Rehana parle des cinq blessures de l’enfance, généralement entre l’âge de 0 à 7 ans, c’est-à-dire en état de fitra (nature). Les cinq blessures de l’enfance qui peuvent se réveiller à l’âge adulte sont la trahison, l’abandon, l’humiliation, l’injustice et le rejet. La thérapie brève se résume à la guérison de ces cinq blessures, qui peuvent souvent avoir des effets peu néfastes ou très néfastes.

L’Université de Paix

Assoiffée de connaissance et en quête de plus d’expérience, Rehana atterrit à l’Université de Paix. Elle y suit une forma­tion en gestion des conflits des enfants. « Un jour, j’ai été appelée à animer une conférence dans une université pour les in­firmières. Le thème était la violence à l’école. Or, j’ai présenté quelque chose sur « com­ment créer un espace de bienveillance ». La conférence a connu un franc succès et l’Université de Paix m’a demandé de rester et de travailler avec eux après ma forma­tion. Depuis, j’anime des conférences et des sessions de travail un peu partout à travers monde », dit-elle.

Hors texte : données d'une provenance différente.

-- ==== Sys2Proof/Machine/Frequency.lean ====
section
/-! DEFINITION. The frequency analyzer (spec/40_frequency_analyzer.md). -/

namespace Sys2Proof.Machine

open Sys2Proof

/-- One turn of FREQ's loop: `cnt[x] <- cnt[x] + 1` (R120). -/
def countSymbol (cnt : FreqTable) (x : Symbol) : FreqTable := setCount cnt x (countOf cnt x + 1)

/-- FREQ's loop over the input, from the all-zero table (R120). -/
def tally (input : List Symbol) : FreqTable := input.foldl countSymbol (Vector.replicate 256 0)

/-- FREQ (R120 to R122). It cannot fail. -/
def execFreq (s : State) : Host.Outcome State Fault Refusal :=
  conclude (.ok (tally (s.window .sym))) commitFreq s

end Sys2Proof.Machine
end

Deux conférences à Maurice

Actuellement à Maurice, elle animera deux conférences, les 6 et 13 août prochains, en collaboration avec la Century Welfare Association. Elle se donne pour mission première d’introduire la CNV à Maurice.

Mieux connaître Rehana…

Rehana est née et a grandi à Port-Louis. Elle est la deuxième fille du défunt Younous Rymanbee et de la défunte Farida Kausmally. « Mon père a toujours été ma source d’inspiration. Il travaillait à l’hôtel Bismillah à Plaine Verte. Il était l’un des meilleurs employés et à ce jour, son patron fait toujours ses éloges. Ma mère s’en est allée alors que j’avais à peine 11 ans », affirme Rehana. À l’âge de 16 ans, elle fait la connaissance d’un Belge qui était en vacances à Maurice. Rehana l’épouse et s’établit en Belgique. Elle devient mère de deux enfants. À l’âge de 22 ans, Rehana se sépare de son époux et part vivre à Bruxelles avec ses deux fils, aujourd’hui âgés de 16 et 18 ans respectivement. Là, elle fait la rencontre d’un Marocain. « Nous nous sommes mariés et j’ai mis au monde une fille et un garçon, aujourd’hui âgés de 7 ans et 9 ans respectivement. Depuis, je vis à Bruxelles », dit-elle.